Young Lady
Irina (her early transcription was Irene) lived with her brother in Hartford, Connecticut, attending post-graduate programs at Hartford Public High School in 1931. Her status as a visiting student was threatened when a spurned suitor reported her for working as an artist. She was returned to Ellis Island. Through the intercession of, and personal interview with, Fannie Perkins (then New York State's industrial commissioner and soon to become the first woman to serve as Secretary of Labor) Irina won a reprieve. Later, in a ceremony conducted by Chief Justice Hughes, she became a naturalized citizen. She studied voice, drama and opera. She finished fashion design school in New York City. She served one season as social director at the Sagamore Hotel, where one day her fast action saved the life of the senior Bechtel, Warren A. Bechtel, cementing a life-long friendship with the family.

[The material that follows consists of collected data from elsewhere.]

structure Mesh where
  flits : List Flit
  /-- Next sequence number by source port, destination port, class and network (R316). -/
  tx : SMap Nat
  rx : SMap MeshRx
  /-- Ticks of the replays of the last millisecond, by 16 × stop + 4 × network + direction of the link (R315). -/
  replays : SMap (List Nat)
  /-- Plane of the last one-flit packet of a source port, by 64 × stop + port (R314). -/
  single : SMap Nat
  /-- Mesh clocks so far (R313). -/
  clock : Nat
  /-- EX shapers of the source ports, by 64 × stop + port (R334). -/
  shapers : SMap Shaper
  /-- Outputs by (stop × 3 + network) × 64 + 0 for the local port, 1 + direction, or 8 + port of an edge agent (R319). -/
  outs : SMap MeshPort
  deriving DecidableEq, Repr

/-! ## Time (chapter 12) -/

/-- The time unit beyond its registers (R342, R347 to R349). -/
structure Tim where
  /-- The module's own state; the register reports the worse of it and the parent's (R347). -/
  own : Nat
  /-- State in the parent's last marker. -/
  parent : Nat
  /-- Exchanges measured in ACQUIRING, and the sums of their offsets and delays in 1/256 tick. -/
  count : Nat
  offsets : Int
  /-- Ticks until a slew ends. -/
  slew : Nat
  /-- Ticks for which the counter is held. -/
  hold : Nat
  /-- The selected reference has failed. -/
  refLost : Bool
  /-- The parent's timing is missing, and the tick at which HOLDOVER began. -/
  lost : Bool
  since : Nat
  /-- Tick of the parent's last marker. -/
  marker : Nat
  /-- An exchange that has completed in this tick: its port, and its offset and delay in 1/256 tick (R348). -/
  due : Option (Nat × Int × Int)
  deriving DecidableEq, Repr

/-! ## Ports (chapter 13) -/

/-- A packet that waits to be sent on a port (R362, R368). -/
structure TxPacket where
  cls : Nat
  job : Nat
  /-- A transit packet's partition: the one that owns the port, none for module traffic and for a packet that began here (R396). -/
  part : Option Nat
  /-- The packet's header, by which a refusal finds its message (R369, R379). -/
  head : List Byte
  started : Bool
  /-- Its next flit has waited for an EX token and has been counted (R368). -/
  held : Bool
  /-- NEXT and payload of each flit left to send. -/
  flits : List (Nat × List Byte)
  deriving DecidableEq, Repr

/-- A DATA flit kept until it is acknowledged (R365). -/
structure SentFlit where
  seq : Nat
  cls : Nat
  next : Nat
  payload : List Byte
  replays : Nat
  deriving DecidableEq, Repr

/-- Timestamps of a TIME flit received: its XSEQ, TX and the local receive time, in 1/256 tick (R363). -/
structure TimeStamp where
  xseq : Nat
  tx : Nat
  rx : Nat
  deriving DecidableEq, Repr

/-- A port beyond its registers. -/
structure Port where
  /-- Consecutive trainings that have overrun a bound, and the tick at which the state began (R358). -/
  fails : Nat
  since : Nat
  /-- Payload of the far end's last INIT flit. -/
  farInit : List Byte
  /-- Far receive buffers by class (R359). -/
  farBuf : List Nat
  /-- Sender: next SEQ, flits kept, tick of the last advance of ACK, DATA flits sent by class, far FREED. -/
  seq : Nat
  kept : List SentFlit
  ackTick : Nat
  sent : List Nat
  farFreed : List Nat
  /-- Ticks of the replays of the last millisecond (R366). -/
  replays : List Nat
  /-- Receiver: next SEQ, the gap has been reported, buffers freed by class, bytes of the packet in progress by class; none
  while the class is out of step. -/
  expect : Nat
  nakSent : Bool
  freed : List Nat
  parts : List (Option (List Byte))
  queue : List TxPacket
  /-- EX tokens and the slot at which they were counted (R368). -/
  tokens : Nat
  slot : Nat
  /-- Deficits of CT, BK and BG, and of each job in each class by 4 × job + class; below 0 where a packet has run beyond its job's turn
  (R368, R369). -/
  weights : List Nat
  jobs : SMap Int
  /-- TIME flits: the last XSEQ sent, the tick of the last one sent, the last one received, and what the last one sent carried:
  TX and the stamps that it echoed (R363, R364). -/
  xseq : Nat
  timeAt : Option Nat
  stamp : Option TimeStamp
  echo : Option (Nat × TimeStamp)
  /-- Measured delay of the link, in 1/256 tick. -/
  delay : Option Nat
  deriving DecidableEq, Repr

/-! ## Transport (chapter 13) -/

/-- A message of the transport at its sender (R371, R380). -/
structure Msg where
  /-- What it is for: a request of the Virbael endpoint by its number, a collective step by its number, or neither. -/
  tok : Option (Bool × Nat)
  ptype : Nat
  cls : Nat
  job : Nat
  /-- The transaction block, 16 bytes, and the payload. -/
  block : List Byte
  data : List Byte
  deriving DecidableEq, Repr

/-- A packet that has been sent and is not acknowledged (R373). -/
structure SentPacket where
  cls : Nat
  tseq : Nat
  mid : Nat
  job : Nat
  bytes : List Byte
  /-- Tick of its first and of its last send, and the timeout in force, in µs. -/
  first : Nat
  last : Nat
  rto : Nat
  deriving DecidableEq, Repr

/-- A send connection (R372 to R375). -/
structure TxConn where
  gen : Nat
  /-- The generation is current; before that, the open waits. -/
  isOpen : Bool
  syn : Bool
  /-- Next TSEQ by class. -/
  tseq : List Nat
  unacked : List SentPacket
  /-- Segments not sent yet: message ID and segment index. -/
  todo : List (Nat × Nat)
  /-- Outstanding messages by ID, oldest first, and messages that wait for one. -/
  msgs : List (Nat × Msg)
  wait : List Msg
  nextId : Nat
  /-- Latest retirement in each block of 1,024 IDs, by tick. -/
  retired : SMap Nat
  /-- Tick at which each generation value was last current. -/
  used : SMap Nat
  idle : Nat
  deriving DecidableEq, Repr

/-- A message that arrives in parts (R371, R401). -/
structure RxPart where
  mid : Nat
  cls : Nat
  /-- Window copy in force when the first packet arrived, and the status the check gave a WR then (R400, R401). -/
  copy : Nat
  status : Nat
  ptype : Nat
  job : Nat
  block : List Byte
  data : List Byte
  deriving DecidableEq, Repr

/-- A receive connection (R372, R373). -/
structure RxConn where
  gen : Nat
  next : List Nat
  /-- Packets held ahead of their turn: class, TSEQ, bytes. -/
  held : List (Nat × Nat × List Byte)
  parts : List RxPart
  /-- Packets not acknowledged yet by class, and the tick of the first of them. -/
  unack : List (Nat × Nat)
  idle : Nat
  deriving DecidableEq, Repr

She was an avid, and ultimately champion, fencer. In one match, January 7, 1934, reported in the New York Times in which her brother, Paul Roudakoff, also competed, the New York Times reports: The Hartford Fencers Club women's team upset New York University's intercollegiate championship women's fencing unit, 10 to 6. Miss Irene (sic) Roudakoff, Hartford, in foils, defeated Miss Seiden, 5-4, Miss Suskin, 5-4, and Miss Mildred Atlas (substitute for Miss Hurwitz), 5-2. She lost to NYU's Miss Harriett Graver, 5-4.
Later she was awarded first prize, in foils, at the 1937 N.E. Women's Championship.
She gave fencing lessons to Amelia Earhart, who offered to give Irina flying lessons in return.
At one point engaged to Katharine Hepburn's brother]] (Irina gave Russian lessons to their mother), ultimately, on September 17, 1942, Irina married Konstantine Belotelkin (May 18, 1905 – July 7, 1996), a classmate of her brother's from the Corps des Pages, a graduate of Yale (MS Forestry '35), and a fellow member of the Russian Ancien Régime. They lived in Hartford, Connecticut and New York City, before settling in San Francisco, California.
Irina was a masterful hostess, a discipline developed through years of dedicated practice. Here is an early example (May 5, 1943, New York Times) of what became her typical pattern of combining high-entertainment and worthy causes:
Members of the Strykers Lane Auxiliary, Inc., have arranged a Russian supper party in behalf of the Strykers Lane Community Center ... In charge of the arrangements is Mrs. Konstantine Belotelkin, whose aides include Mrs. Morris Ketchum, Mrs. Alistair Cooke, Mrs. Robert Crane Jr., Mrs. Walter Moffitt, and Mrs. Charles Tilton.